I agree with Heisenberg.
In our business, measurement and metrics are periodically hot buzzwords. You can not measure what you can not manage. Oh, wait. Strike that. Reverse it.
A common metric used in the software development business (especially OPD) is KLOCs. Units of one thousand lines of code. Usually measured as KLOCs per person day, or some such temporal normalization.
If I tell an engineering team that they are going to be measured on KLOCs per day, and that their perceived success is going to be based on their output measured against this deliverable, and if the team is worth its salt, they will start to raise their KLOC per day output. There’s a few ways they could do this:
- They could work longer hours, or remove distractions and work more diligently.
- They could write shite code.

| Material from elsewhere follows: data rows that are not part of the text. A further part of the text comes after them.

-- ==== Sys2Proof/Machine/Tick.lean ====
section
/-! DEFINITION. What the block does by itself while no command waits (log entry 2): the event that is due next, or one
millisecond of elapsed time. -/

namespace Sys2Proof.Machine

/-- An event whose moment, if it has one, has come. -/
def dueAt (now : Nat) (deadline : Option Nat) (c : Instr) : Option Instr :=
  match deadline with
  | some d => if d ≤ now then some c else none
  | none => none

/-- The moment at which a pending change has held (R20). -/
def Filter.moment (f : Filter) : Option Nat := f.pending.map fun x => x.since + x.filterMs

/-- A LOST reader of the rotation, while the controller waits, is due at this moment (R96). -/
def State.readerMoment (s : State) (k : Slot) : Option Nat :=
  match s.readerBus.bus with
  | .waiting =>
    if (s.slot k).inRotation && (s.slot k).reader.lost then (s.slot k).reader.lastPoll.map (· + Config.lostPollMs) else none
  | .polling _ _ | .signalling _ _ => none

/-- The due event of one slot. -/
def State.slotEvent (s : State) (k : Slot) : Option Instr :=
  let u := s.slot k
  [dueAt s.now u.lines.drumHome.moment (.filterTimeElapsed k .drumHome),
   dueAt s.now u.lines.drumOpen.moment (.filterTimeElapsed k .drumOpen),
   dueAt s.now u.lines.platform.moment (.filterTimeElapsed k .platform),
   dueAt s.now u.lines.tilt.moment (.filterTimeElapsed k .tilt),
   dueAt s.now u.lines.water.moment (.filterTimeElapsed k .water),
   dueAt s.now u.track.jamDeadline (.drumJam k),
   dueAt s.now u.track.floodHold (.floodOff k),
   dueAt s.now u.range.due (.dueTimePassed k),
   dueAt s.now u.range.delay (.postSessionDelayEnd k),
   dueAt s.now u.intake.idleDeadline (.idleTimeout k),
   dueAt s.now (u.locks.test.map Prod.snd) (.outputTestEnd k),
   dueAt s.now (s.readerMoment k) (.readerDue k)].findSome? id

/-- The due event of the burst in flight (R36). -/
def State.burstEvent (s : State) : Option Instr :=
  match s.ranging.burst with
  | some b =>
    if b.awaiting then dueAt s.now (some (b.emission + Config.pingWindowMs)) .pingTimeout
    else dueAt s.now (some b.emission) .pingEmit
  | none => none

/-- The due event of the reader bus (R96). -/
def State.busEvent (s : State) : Option Instr :=
  match s.readerBus.bus with
  | .waiting => none
  | .polling _ t => dueAt s.now (some (t + Config.pollMs)) .pollTimeout
  | .signalling _ t => dueAt s.now (some (t + Config.signalMs)) .signalSent

/-- FREE VALUE. What became of a write that times out now (log entry 6). -/
def idleFate (i : Nat) : WriteFate :=
  match Config.timeoutFate i with
  | 0 => .unwritten
  | 1 => .written
  | 2 => .cutOff

/-- The due event of the store bus: a transaction or a header read 5 ms old (R64). -/
def State.storeEvent (s : State) : Option Instr :=
  match s.arbiter.inFlight, s.store.headerRead with
  | some t, _ => dueAt s.now (some (t.start + Config.storeMs)) (.transactionTimeout (idleFate s.freeIndex))
  | none, some (_, start) => dueAt s.now (some (start + Config.storeMs)) (.transactionTimeout .unwritten)
  | none, none => none

/-- The due event of custody and of the crew session (R141, R142). -/
def State.crewEvent (s : State) : Option Instr :=
  [dueAt s.now (s.custodyTimer .waiting) .custodyWaitExpiry,
   dueAt s.now (s.custodyTimer .granted) .raiseTimeout,
   dueAt s.now (s.custodyTimer .raised) .liftOvertime,
   dueAt s.now s.lift.linkDeadline .linkLoss].findSome? id

/-- An owed event of the running station time (R124). -/
def State.clockEvent (s : State) : Option Instr :=
  if s.clock.hoursOwed ≠ 0 then some .hourEvent else if s.clock.daysOwed ≠ 0 then some .dayEvent else none

/-- The command that the taking of a frame is. -/
def RequestRow.instr (p : Port) : RequestRow → Instr
  | .unknown => .unknownRequest p
  | .cacheNormal => .cacheNormal p
  | .cacheFrozen => .cacheFrozen p
  | .cacheFlush => .cacheFlush p
  | .testDrum => .outputTestDrumRelease p
  | .testHatch => .outputTestHatchRelease p
  | .testTone => .outputTestTone p
  | .kind k => match k with
    | .stationStatus => .stationStatus p
    | .slotQuery => .slotQuery p
    | .stationConfig => .stationConfig p
    | .slotConfig => .slotConfig p
    | .slotRemove => .slotRemove p
    | .profileWrite => .profileWrite p
    | .hoursWrite => .hoursWrite p
    | .toneWrite => .toneWrite p
    | .timeSet => .timeSet p
    | .timeQuery => .timeQuery p
    | .fillSet => .fillSet p
    | .rangeNow => .rangeNow p
    | .demandAdd => .demandAdd p
    | .demandCancel => .demandCancel p
    | .demandList => .demandList p
    | .logFetch => .logFetch p
    | .logRelease => .logRelease p
    | .batchBegin => .batchBegin p
    | .batchData => .batchData p
    | .batchEnd => .batchEnd p
    | .batchAbort => .batchAbort p
    | .cardQuery => .cardQuery p
    | .cacheControl => .cacheNormal p
    | .storeAttach => .storeAttach p
    | .storeFormat => .storeFormat p
    | .restart => .restart p
    | .crewOpen => .crewOpen p
    | .crewClose => .crewClose p
    | .custody => .custody p
    | .custodyRelease => .custodyRelease p
    | .present => .present p
    | .serviceHold => .serviceHold p
    | .serviceRelease => .serviceRelease p
    | .outputTest => .outputTestDrumRelease p

/-- A port that may take its oldest frame takes it (R179). -/
def State.portEvent (s : State) (p : Port) : Option Instr :=
  match (s.port p).requests with
  | [] => none
  | f :: _ => if s.mayTake p then some ((rowOf f).instr p) else none

/-- The event that is due next. Of several due at one moment the first in this order is taken (log entry 2). -/
def State.nextEvent (s : State) : Option Instr :=
  if s.run = .off then none
  else
    ([s.clockEvent, s.storeEvent, s.burstEvent, s.busEvent, s.crewEvent] ++ allSlots.map s.slotEvent
      ++ [Port.office, .crew, .service].map s.portEvent).findSome? id

/-- One idle step: the due event becomes the next command, or one millisecond passes. -/
def State.tick (s : State) : State :=
  match s.nextEvent with
  | some c => { s with pending := [c] }
  | none => (s.elapse 1).sampleProbe

end Sys2Proof.Machine
end

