/-- An alert has been handed to the Station Log: appended where the reserve holds, and otherwise the log is incomplete
(R171, R172). -/
abbrev State.alerted (s t : State) (a : Alert) : Prop :=
  (s.reserveHolds = true → s.log.records ++ [⟨s.log.seq, .alert t.stamp a⟩] <+: t.log.records)
    ∧ (s.reserveHolds = false → t.log.incomplete = true)

/-- A ranging request of at least a class stands for slot k: queued, or chosen for the burst in flight (R32, R35). -/
abbrev State.rangingAsked (t : State) (k : Slot) (c : RangeCause) : Prop :=
  (∃ e ∈ t.ranging.queue, e.slot = k ∧ e.cause.code ≤ c.code)
    ∨ ∃ b, t.ranging.burst = some b ∧ b.slot = k ∧ b.cause.code ≤ c.code

/-- The ranges of a card record (R61). -/
abbrev CardRecord.inRange (r : CardRecord) : Prop :=
  r.card ≠ noCard ∧ r.usage < 65536 ∧ r.stamp < 65536 ∧ (∀ d, r.expiry = some d → d < 65536)
    ∧ ∀ q, r.override = some q → q < 65536

/-! ## What follows a command -/

/-- A notice has been posted at a port: it stands among the frames added there, unless the notice queue is full by now
(R180). -/
abbrev State.posted (s t : State) (p : Port) (code : Nat) (payload : List Byte) : Prop :=
  (s.port p).outbox <+: (t.port p).outbox
    ∧ ((t.port p).notices.length < Config.noticeRoom → ∃ f ∈ (t.port p).outbox.drop (s.port p).outbox.length,
        f = .notice code false payload ∨ f = .notice code true payload)

/-- The session of slot k has been closed with an end reason: BARRED or IDLE by the bar set, the post-session delay after a
deposit, and for a charged session its record (R115, R117). -/
abbrev State.sessionClosed (s t : State) (k : Slot) (c : Session) (r : EndReason) : Prop :=
  (t.slot k).intake.state = restState (t.slot k).bars
    ∧ (1 ≤ c.deposits → (t.slot k).range.delay = some (t.now + 10000))
    ∧ (c.charged = true → ∃ x ∈ t.log.records, x.body = .session k (s.slot k).record.fraction c t.stamp r)

/-- The end reason of the first drum home test that holds for a slot whose FULL bar is `full` (R111). -/
def SlotUnit.homeEnd (u : SlotUnit) (full : Bool) (c : Session) : Option EndReason :=
  if full = true then some .full
  else if u.bars.flood = true ∨ u.bars.service = true ∨ u.bars.out = true then some .barred
  else if c.withdrawal = true then some .cardWithdrawn
  else if c.limit ≤ c.deposits then some .limit
  else none

/-- Check 3 admits the card on slot k: the admission, and the record where one is known (R103, R104). -/
abbrev State.lookupAdmits (s : State) (k : Slot) (o : LookupOutcome) (a : Admission) (r : Option CardRecord) : Prop :=
  (∃ e b, o = .found e b ∧ a = .normal ∧ r = some e.record)
    ∨ (∃ e, o = .storeOffline (some e) ∧ s.config.policy (s.slot k).record.fraction ≠ .refuse ∧ a = .offlineCached
      ∧ r = some e.record)
    ∨ ((o = .damaged ∨ o = .storeOffline none) ∧ s.config.policy (s.slot k).record.fraction = .admitAny ∧ a = .offlineAny
      ∧ r = none)

/-- The expiry day of a record has passed, the clock being valid (R105). -/
abbrev State.pastExpiry (s : State) (r : CardRecord) : Prop :=
  s.clock.valid = true ∧ ∃ d ∈ r.expiry, d < s.clock.time.toNat / 86400

/-- The present moment is on a rest day of the slot's fraction or outside its window, the clock being valid (R10, R105). -/
abbrev State.outsideHours (s : State) (k : Slot) : Prop :=
  let h := s.hoursOf (s.slot k).record.fraction
  let m := s.clock.time.toNat % 86400 / 60
  s.clock.valid = true ∧ (h.restDays.getLsbD ((s.clock.time.toNat / 86400 + 5) % 7) = true
    ∨ (h.openMinute < h.closeMinute ∧ ¬ (h.openMinute ≤ m ∧ m < h.closeMinute))
    ∨ (h.closeMinute < h.openMinute ∧ h.closeMinute ≤ m ∧ m < h.openMinute))

/-- The remaining quota of a record in the current period (R106, R123). -/
def State.quotaLeft (s : State) (r : CardRecord) : Nat :=
  r.override.getD (s.profiles[r.profile]).quota - (if r.stamp = s.clock.period then r.usage else 0)

/-- The limit of a grant as the deposit bound and the allowance leave it (R50, R108). -/
def State.grantBound (s : State) (k : Slot) (a : Admission) (r : Option CardRecord) : Nat :=
  min (match a, r with | .normal, some x => (s.profiles[x.profile]).sessionLimit | _, _ => s.config.offlineLimit)
    (s.slot k).allowance

/-- FULL after an evaluation of the thresholds at a fill f (R51). -/
def SlotUnit.fullAt (u : SlotUnit) (f : Nat) : Bool :=
  decide (u.record.tFull ≤ f) || (u.bars.full && decide (u.record.tReopen ≤ f))

/-- CLOSING has ended, in a state s whose custody on slot k is the one that closes: the lift record, the visit's lifted list or
the completed visit, LIFT cleared, custody NONE, LIFT_DONE (R150, R154 to R156). -/
abbrev State.liftEnded (s t : State) (k : Slot) (post : Option Nat) : Prop :=
  (∃ r ∈ t.log.records, r.body = .lift k (s.slot k).record.fraction s.lift.custody post)
    ∧ t.lift.custody = {} ∧ (t.slot k).bars.lift = false
    ∧ (s.lift.custody.orphaned = true → t.lift.session = s.lift.session ∧ t.lift.visit = s.lift.visit)
    ∧ (∀ v ∈ s.lift.visit, s.lift.custody.orphaned = false →
        if s.lift.session.all CrewSession.closePending = true then
          t.lift.session = none ∧ t.lift.visit = none
            ∧ ∃ r ∈ t.log.records, r.body = .visit { v with lifted := v.lifted ++ [k] } t.stamp
        else t.lift.session = s.lift.session ∧ t.lift.visit = some { v with lifted := v.lifted ++ [k] })
    ∧ s.posted t .office 0xCA (encSlot k ++ flag s.lift.custody.qualifying ++ u8 s.lift.custody.tips
        ++ u16 s.lift.custody.preFill ++ optional u16 post ++ flag s.lift.custody.orphaned)
    ∧ (s.lift.custody.orphaned = false → s.lift.session.isSome = true →
        s.posted t .crew 0xCA (encSlot k ++ flag s.lift.custody.qualifying ++ u8 s.lift.custody.tips
          ++ u16 s.lift.custody.preFill ++ optional u16 post ++ flag false))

Lots and lots of shite code.
There are probably other ways they could increase their output, but let’s presume the ways boil down to the two bullets above.
With a KLOC metric like this, harmlessly implemented and purely good intentioned, you’ve got a 50% chance of driving your project off a cliff, and seriously degrading the integrity, manageability, and comprehensibility of your code, because you’ve built an inventive structure that discourages abstraction and rewards copy-paste linearity. You’ll get a system that is impossible to maintain, very quickly, if human nature takes over and engineers start padding their KLOC count.
I don’t have a ready proposal for a good alternative to KLOCs, but certainly, there must be something that increases behavior you want, without inducing behavior you abhor.
What would you like your engineers to do? Write shite code? Certainly not? Write elegant code? Maybe. Let’s go with that.
What if you measured something that got at how “good” the code was, not how much of it there was. Pick, for instance, code review comments? You could put a process in place to have all code inspected (a good and proven idea, for a number of reasons) and then count the number and severity of the code comments. Obviously, comments indicate a need for revision, so big numbers here are bad. Start counting these events, and tell your engineers that their count should be low, and that it should get lower through time, and suddenly you’ve created an incentive for behavior you believe is intrinsically good… This is harder to do, but it doesn’t give you the same risk of crippling your project because of the metric you chose.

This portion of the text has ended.